## [Exercise prompt]
What do the lines say, reproduced word for word, from the first of the entries below through the line bearing "let d := d.accDenied n true off size"?

## [Collected data entries]
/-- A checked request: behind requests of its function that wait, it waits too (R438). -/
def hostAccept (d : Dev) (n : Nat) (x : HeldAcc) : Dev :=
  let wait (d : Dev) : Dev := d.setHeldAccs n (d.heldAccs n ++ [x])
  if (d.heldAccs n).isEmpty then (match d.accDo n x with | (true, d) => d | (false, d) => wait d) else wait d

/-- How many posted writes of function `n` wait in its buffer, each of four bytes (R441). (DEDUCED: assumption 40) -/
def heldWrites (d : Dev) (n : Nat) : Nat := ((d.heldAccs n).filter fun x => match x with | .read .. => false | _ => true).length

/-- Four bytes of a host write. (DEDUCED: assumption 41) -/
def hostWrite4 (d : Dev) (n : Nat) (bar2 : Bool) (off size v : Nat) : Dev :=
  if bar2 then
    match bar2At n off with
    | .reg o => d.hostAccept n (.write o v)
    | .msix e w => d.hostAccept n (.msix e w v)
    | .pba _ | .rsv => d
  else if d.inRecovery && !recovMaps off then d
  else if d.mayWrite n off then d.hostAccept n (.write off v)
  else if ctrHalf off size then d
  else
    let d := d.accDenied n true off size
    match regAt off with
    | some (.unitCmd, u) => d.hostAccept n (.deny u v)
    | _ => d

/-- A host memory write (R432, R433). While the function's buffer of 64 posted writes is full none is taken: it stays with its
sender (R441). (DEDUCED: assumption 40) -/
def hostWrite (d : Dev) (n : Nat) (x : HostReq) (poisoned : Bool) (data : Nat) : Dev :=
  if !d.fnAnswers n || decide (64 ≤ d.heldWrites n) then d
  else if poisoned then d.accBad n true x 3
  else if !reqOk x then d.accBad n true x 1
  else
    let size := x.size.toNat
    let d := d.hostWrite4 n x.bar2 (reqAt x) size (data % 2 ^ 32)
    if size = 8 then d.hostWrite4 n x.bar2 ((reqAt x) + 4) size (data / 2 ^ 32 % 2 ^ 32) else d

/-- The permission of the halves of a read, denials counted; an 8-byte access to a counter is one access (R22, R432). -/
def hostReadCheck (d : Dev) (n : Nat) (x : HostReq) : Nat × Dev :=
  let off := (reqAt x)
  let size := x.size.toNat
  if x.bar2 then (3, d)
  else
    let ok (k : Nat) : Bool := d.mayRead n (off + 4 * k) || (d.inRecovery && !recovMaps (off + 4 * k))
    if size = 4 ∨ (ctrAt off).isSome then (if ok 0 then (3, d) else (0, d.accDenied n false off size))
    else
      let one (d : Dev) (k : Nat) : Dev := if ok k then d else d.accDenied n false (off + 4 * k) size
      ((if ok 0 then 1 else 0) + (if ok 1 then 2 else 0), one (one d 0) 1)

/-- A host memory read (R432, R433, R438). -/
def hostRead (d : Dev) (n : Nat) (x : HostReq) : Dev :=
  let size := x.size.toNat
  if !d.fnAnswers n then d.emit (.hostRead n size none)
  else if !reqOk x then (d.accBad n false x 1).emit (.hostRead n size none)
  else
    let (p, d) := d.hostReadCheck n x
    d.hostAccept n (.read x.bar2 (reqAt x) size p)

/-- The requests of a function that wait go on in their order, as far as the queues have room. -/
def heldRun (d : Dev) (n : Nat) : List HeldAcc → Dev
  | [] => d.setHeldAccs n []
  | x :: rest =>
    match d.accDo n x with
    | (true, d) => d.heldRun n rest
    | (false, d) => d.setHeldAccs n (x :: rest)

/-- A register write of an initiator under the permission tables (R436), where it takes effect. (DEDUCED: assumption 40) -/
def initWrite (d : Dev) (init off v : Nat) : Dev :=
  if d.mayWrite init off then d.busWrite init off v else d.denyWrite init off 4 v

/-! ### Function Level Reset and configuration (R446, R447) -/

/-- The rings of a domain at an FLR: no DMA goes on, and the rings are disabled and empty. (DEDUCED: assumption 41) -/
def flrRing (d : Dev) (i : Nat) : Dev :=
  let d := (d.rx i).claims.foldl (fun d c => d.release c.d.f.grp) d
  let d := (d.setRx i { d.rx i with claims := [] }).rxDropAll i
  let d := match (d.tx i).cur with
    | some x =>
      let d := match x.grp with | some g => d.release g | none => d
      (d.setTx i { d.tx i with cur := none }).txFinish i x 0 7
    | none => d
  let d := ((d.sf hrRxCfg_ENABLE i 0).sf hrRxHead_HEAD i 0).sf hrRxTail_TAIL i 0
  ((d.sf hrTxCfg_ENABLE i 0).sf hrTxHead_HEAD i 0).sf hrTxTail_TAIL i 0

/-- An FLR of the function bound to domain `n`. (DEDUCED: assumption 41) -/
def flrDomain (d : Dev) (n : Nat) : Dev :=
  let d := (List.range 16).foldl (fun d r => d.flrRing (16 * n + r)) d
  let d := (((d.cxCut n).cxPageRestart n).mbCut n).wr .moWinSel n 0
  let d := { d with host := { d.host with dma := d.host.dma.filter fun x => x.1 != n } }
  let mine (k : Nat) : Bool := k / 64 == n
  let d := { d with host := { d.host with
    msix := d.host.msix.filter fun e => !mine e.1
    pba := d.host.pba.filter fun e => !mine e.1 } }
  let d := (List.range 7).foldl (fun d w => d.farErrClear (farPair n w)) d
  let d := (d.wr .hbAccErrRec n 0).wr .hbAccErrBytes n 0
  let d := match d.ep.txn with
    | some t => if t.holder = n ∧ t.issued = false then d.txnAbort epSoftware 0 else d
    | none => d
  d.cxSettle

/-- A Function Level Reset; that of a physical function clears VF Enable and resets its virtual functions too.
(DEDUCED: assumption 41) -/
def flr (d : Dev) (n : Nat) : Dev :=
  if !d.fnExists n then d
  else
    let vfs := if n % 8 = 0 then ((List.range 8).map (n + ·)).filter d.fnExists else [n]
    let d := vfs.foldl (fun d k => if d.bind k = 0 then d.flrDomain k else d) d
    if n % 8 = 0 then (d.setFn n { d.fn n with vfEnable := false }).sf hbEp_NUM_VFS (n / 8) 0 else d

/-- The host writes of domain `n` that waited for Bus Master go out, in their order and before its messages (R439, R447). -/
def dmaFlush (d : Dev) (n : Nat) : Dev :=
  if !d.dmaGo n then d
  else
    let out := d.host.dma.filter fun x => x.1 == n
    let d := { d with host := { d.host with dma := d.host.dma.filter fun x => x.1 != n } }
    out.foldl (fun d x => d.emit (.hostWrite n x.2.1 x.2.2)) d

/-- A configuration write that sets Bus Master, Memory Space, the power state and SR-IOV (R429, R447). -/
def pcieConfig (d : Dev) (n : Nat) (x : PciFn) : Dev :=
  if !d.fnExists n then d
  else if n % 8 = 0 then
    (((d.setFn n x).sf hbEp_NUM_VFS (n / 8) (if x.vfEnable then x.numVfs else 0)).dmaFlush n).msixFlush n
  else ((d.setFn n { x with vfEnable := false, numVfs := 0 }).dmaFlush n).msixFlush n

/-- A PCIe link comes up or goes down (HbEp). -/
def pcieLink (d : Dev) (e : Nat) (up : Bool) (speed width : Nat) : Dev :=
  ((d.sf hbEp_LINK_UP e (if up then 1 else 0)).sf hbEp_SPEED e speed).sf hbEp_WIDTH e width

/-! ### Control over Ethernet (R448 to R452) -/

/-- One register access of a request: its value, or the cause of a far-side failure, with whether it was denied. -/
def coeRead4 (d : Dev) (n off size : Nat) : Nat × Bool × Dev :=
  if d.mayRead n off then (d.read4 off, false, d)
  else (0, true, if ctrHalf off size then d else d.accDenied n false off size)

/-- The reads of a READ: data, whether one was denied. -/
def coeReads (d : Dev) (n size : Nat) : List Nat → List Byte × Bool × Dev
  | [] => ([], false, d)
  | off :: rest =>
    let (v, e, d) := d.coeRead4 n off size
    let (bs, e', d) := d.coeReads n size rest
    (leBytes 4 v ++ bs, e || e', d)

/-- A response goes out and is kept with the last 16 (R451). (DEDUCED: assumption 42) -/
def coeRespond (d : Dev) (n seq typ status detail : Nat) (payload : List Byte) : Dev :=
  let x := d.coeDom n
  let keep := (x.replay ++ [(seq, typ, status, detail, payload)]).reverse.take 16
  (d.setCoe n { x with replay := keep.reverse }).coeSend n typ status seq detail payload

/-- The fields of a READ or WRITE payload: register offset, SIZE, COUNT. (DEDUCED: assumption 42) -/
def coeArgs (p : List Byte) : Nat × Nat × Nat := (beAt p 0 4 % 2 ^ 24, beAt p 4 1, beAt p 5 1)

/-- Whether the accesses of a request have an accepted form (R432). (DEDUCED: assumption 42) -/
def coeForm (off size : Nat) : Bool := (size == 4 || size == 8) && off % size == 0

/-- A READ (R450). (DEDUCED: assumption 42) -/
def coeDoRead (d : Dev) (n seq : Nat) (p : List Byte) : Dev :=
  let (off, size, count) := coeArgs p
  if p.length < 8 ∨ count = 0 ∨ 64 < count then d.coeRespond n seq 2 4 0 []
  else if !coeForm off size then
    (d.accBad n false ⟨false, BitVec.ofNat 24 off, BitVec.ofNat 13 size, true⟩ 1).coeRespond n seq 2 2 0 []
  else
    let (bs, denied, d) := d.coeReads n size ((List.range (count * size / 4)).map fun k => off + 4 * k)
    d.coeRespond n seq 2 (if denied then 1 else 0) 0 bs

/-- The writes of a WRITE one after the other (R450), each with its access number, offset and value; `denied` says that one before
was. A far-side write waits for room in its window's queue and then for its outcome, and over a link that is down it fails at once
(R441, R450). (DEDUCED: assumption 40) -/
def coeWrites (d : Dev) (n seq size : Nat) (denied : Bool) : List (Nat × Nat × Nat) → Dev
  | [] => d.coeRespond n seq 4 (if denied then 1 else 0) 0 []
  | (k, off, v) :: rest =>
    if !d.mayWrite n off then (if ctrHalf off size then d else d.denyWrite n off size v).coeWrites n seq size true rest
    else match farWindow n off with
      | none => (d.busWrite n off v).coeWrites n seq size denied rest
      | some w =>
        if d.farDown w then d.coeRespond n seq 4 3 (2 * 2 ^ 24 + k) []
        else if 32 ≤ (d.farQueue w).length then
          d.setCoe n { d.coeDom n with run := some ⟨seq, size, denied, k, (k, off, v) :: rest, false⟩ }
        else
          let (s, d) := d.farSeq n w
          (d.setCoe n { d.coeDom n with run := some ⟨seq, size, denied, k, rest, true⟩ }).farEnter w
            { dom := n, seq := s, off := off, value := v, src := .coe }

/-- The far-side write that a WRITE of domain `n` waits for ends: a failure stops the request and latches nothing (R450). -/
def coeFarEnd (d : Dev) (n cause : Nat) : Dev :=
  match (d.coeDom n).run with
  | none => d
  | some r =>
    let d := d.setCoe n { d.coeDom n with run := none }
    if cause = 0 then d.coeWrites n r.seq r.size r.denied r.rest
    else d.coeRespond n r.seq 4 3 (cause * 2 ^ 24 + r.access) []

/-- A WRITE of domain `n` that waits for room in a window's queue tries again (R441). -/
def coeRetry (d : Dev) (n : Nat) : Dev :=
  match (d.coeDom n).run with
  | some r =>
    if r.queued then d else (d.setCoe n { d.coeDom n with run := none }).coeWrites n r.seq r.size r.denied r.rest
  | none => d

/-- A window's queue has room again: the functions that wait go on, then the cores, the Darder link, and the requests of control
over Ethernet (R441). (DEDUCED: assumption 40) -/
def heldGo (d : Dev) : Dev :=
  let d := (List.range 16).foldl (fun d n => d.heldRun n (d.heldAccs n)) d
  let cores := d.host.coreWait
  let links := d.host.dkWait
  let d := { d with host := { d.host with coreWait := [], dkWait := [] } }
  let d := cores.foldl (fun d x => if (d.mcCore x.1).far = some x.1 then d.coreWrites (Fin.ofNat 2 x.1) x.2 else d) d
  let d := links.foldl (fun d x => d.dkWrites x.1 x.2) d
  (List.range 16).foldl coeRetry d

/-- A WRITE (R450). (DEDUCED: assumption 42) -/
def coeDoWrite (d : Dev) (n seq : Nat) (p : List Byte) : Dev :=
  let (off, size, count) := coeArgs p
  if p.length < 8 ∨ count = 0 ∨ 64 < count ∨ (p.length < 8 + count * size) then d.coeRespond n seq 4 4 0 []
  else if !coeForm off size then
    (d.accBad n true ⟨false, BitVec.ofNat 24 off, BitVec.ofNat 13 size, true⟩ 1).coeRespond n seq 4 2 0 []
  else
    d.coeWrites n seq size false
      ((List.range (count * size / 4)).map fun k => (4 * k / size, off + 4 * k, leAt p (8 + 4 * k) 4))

## [Answer to this task]
/-- A checked request: behind requests of its function that wait, it waits too (R438). -/
def hostAccept (d : Dev) (n : Nat) (x : HeldAcc) : Dev :=
  let wait (d : Dev) : Dev := d.setHeldAccs n (d.heldAccs n ++ [x])
  if (d.heldAccs n).isEmpty then (match d.accDo n x with | (true, d) => d | (false, d) => wait d) else wait d

/-- How many posted writes of function `n` wait in its buffer, each of four bytes (R441). (DEDUCED: assumption 40) -/
def heldWrites (d : Dev) (n : Nat) : Nat := ((d.heldAccs n).filter fun x => match x with | .read .. => false | _ => true).length

/-- Four bytes of a host write. (DEDUCED: assumption 41) -/
def hostWrite4 (d : Dev) (n : Nat) (bar2 : Bool) (off size v : Nat) : Dev :=
  if bar2 then
    match bar2At n off with
    | .reg o => d.hostAccept n (.write o v)
    | .msix e w => d.hostAccept n (.msix e w v)
    | .pba _ | .rsv => d
  else if d.inRecovery && !recovMaps off then d
  else if d.mayWrite n off then d.hostAccept n (.write off v)
  else if ctrHalf off size then d
  else
    let d := d.accDenied n true off size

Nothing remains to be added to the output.